General Rules for Deducting Motor Vehicle Expenses

Motor vehicle expenses can be deducted from employment income if:

  1. The employee is required to perform their work away from their employer’s place of business.
  2. The employee is "on the road" for work purposes.
  3. The employee incurs the expenses in the course of fulfilling employment duties.
  4. The employer completes Form T2200 – Declaration of Conditions of Employment, certifying that the employee is required to cover these expenses.

Note: The Canada Revenue Agency (CRA) typically considers commuting between home and the regular workplace as personal travel, which is not deductible.

 

Exception: Employer-Required Use of a Motor Vehicle

In situations where an employee is mandated by their employer to bring a vehicle to work, and the employee would have otherwise used a less expensive mode of transportation (e.g., public transit or carpooling), the CRA may allow a deduction for commuting expenses.

 

 

Legal Precedent: Tolson v. HMQ [2007 TCC 661]

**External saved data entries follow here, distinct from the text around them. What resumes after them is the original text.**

-- ==== Sys2Proof/Machine/Dispatch.lean ====
section
/-! DEFINITION. One arm per command (30_encoding.md rule R74), each a call of its meaning. -/

namespace Sys2Proof.Machine

def exec (i : Instr) (s : State) : Host.Outcome State Fault Refusal :=
  match i with
  | .get id an => Sys2Proof.Machine.execGet id an s
  | .set id an val => Sys2Proof.Machine.execSet id an val s
  | .rndcol id => Sys2Proof.Machine.execRndcol id s
  | .rndpos id => Sys2Proof.Machine.execRndpos id s
  | .rnddir id => Sys2Proof.Machine.execRnddir id s
  | .move id => Sys2Proof.Machine.execMove id s
  | .setcell layer row col colour => Sys2Proof.Machine.execSetcell layer row col colour s
  | .refresh => Sys2Proof.Machine.execRefresh s
  | .tick => Sys2Proof.Machine.execTick s

end Sys2Proof.Machine
end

In this case, the taxpayer:

  • Was required to use his personal vehicle for employment purposes.
  • Received two vehicle allowances from his employer (per kilometre and fixed).
  • Claimed motor vehicle expenses, including commuting costs for a 30-kilometre round trip between his residence and office.

CRA's Argument:

  • Commuting costs were personal in nature.
  • The taxpayer did not claim the per kilometre allowance, suggesting the vehicle was not used for employment purposes.

Court's Findings:

  • The taxpayer was required to have his vehicle available at the office to fulfill employment duties.
  • Leaving the vehicle permanently parked at the office, as suggested by the CRA, would unreasonably deprive the taxpayer of personal use.
  • The taxpayer's claim for commuting and "on-the-job" travel expenses was allowed.

 

 

Implications

This decision establishes that:

  1. Employer's Requirement: If an employee is required to bring their vehicle to work, commuting costs may be deductible.
  2. Reasonableness Standard: CRA’s suggestions, such as leaving a vehicle permanently at the workplace, must be reasonable and practical.

 

Tax Tips for Employees

  1. Document Your Employer’s Requirements:
    • Ensure your employer provides a completed Form T2200 specifying that you must use your vehicle for work purposes.
    • Maintain records of any allowances or reimbursements received.
  2. Track Travel Expenses:
    • Keep a detailed log of kilometres driven for both commuting and work-related purposes.
    • Maintain receipts for fuel, insurance, repairs, and maintenance.
  3. Evaluate Allowances:
    • Ensure that allowances or reimbursements provided by your employer are not duplicating expenses claimed as deductions.
  4. Consult a Professional:
    • Tax rules for employment expenses can be complex. Consult a tax advisor to optimize deductions and avoid disputes with the CRA.

 

Conclusion

While commuting expenses are generally non-deductible, exceptions exist when employees are required to use their personal vehicles for work-related purposes. The Tolson case underscores the importance of reasonableness and employer requirements in such claims. Employees seeking to deduct travel expenses should maintain thorough documentation and consult a tax professional for guidance.

 

This article is written for educational purposes.